_EXTRACTED ENTRIES_:
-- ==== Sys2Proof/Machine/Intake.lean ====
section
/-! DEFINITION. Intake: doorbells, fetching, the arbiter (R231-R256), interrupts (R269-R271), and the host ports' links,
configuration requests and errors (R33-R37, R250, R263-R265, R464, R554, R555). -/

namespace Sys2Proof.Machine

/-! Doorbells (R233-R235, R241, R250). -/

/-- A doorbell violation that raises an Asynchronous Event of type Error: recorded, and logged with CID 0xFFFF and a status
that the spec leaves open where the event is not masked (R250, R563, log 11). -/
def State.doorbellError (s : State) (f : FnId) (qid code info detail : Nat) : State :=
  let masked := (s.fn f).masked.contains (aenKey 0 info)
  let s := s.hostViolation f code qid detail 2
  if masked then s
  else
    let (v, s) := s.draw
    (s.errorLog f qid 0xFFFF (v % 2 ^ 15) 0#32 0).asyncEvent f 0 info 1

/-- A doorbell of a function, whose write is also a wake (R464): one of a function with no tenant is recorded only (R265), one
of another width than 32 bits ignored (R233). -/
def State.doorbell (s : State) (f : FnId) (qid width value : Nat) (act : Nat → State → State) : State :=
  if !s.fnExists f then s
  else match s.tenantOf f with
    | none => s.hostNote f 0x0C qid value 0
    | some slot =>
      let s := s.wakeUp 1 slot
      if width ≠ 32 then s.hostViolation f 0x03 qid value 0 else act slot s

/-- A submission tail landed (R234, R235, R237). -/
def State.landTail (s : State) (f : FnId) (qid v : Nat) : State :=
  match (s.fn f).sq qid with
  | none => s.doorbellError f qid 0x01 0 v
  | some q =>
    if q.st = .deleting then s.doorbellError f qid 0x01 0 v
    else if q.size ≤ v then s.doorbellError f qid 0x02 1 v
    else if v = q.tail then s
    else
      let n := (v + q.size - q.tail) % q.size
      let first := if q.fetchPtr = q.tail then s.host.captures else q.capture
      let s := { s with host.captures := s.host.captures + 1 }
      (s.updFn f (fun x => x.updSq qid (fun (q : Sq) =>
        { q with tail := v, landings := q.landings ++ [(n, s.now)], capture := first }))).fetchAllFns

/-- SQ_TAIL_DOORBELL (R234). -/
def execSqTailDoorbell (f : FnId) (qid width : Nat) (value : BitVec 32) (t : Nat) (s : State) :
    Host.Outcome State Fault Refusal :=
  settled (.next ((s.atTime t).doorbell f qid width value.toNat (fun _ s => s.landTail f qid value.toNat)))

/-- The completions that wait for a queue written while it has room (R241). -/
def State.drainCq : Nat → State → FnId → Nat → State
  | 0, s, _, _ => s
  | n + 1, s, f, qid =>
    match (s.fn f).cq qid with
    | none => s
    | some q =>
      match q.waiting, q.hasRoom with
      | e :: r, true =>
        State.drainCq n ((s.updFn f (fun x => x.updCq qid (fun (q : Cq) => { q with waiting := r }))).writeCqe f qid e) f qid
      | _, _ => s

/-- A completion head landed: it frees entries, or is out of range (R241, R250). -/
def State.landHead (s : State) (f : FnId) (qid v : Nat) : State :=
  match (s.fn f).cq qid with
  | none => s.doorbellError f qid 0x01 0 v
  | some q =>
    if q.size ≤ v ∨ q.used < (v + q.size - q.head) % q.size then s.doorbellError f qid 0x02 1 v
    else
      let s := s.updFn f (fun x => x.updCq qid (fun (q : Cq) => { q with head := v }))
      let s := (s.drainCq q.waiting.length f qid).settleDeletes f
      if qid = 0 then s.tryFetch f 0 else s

_WORK ORDER_:
Scan the data above for the word "updFn". Copy every line in which it is found.

_RESPONSE FOR THIS EXERCISE_:
      (s.updFn f (fun x => x.updSq qid (fun (q : Sq) =>
        State.drainCq n ((s.updFn f (fun x => x.updCq qid (fun (q : Cq) => { q with waiting := r }))).writeCqe f qid e) f qid
      let s := s.updFn f (fun x => x.updCq qid (fun (q : Cq) => { q with head := v }))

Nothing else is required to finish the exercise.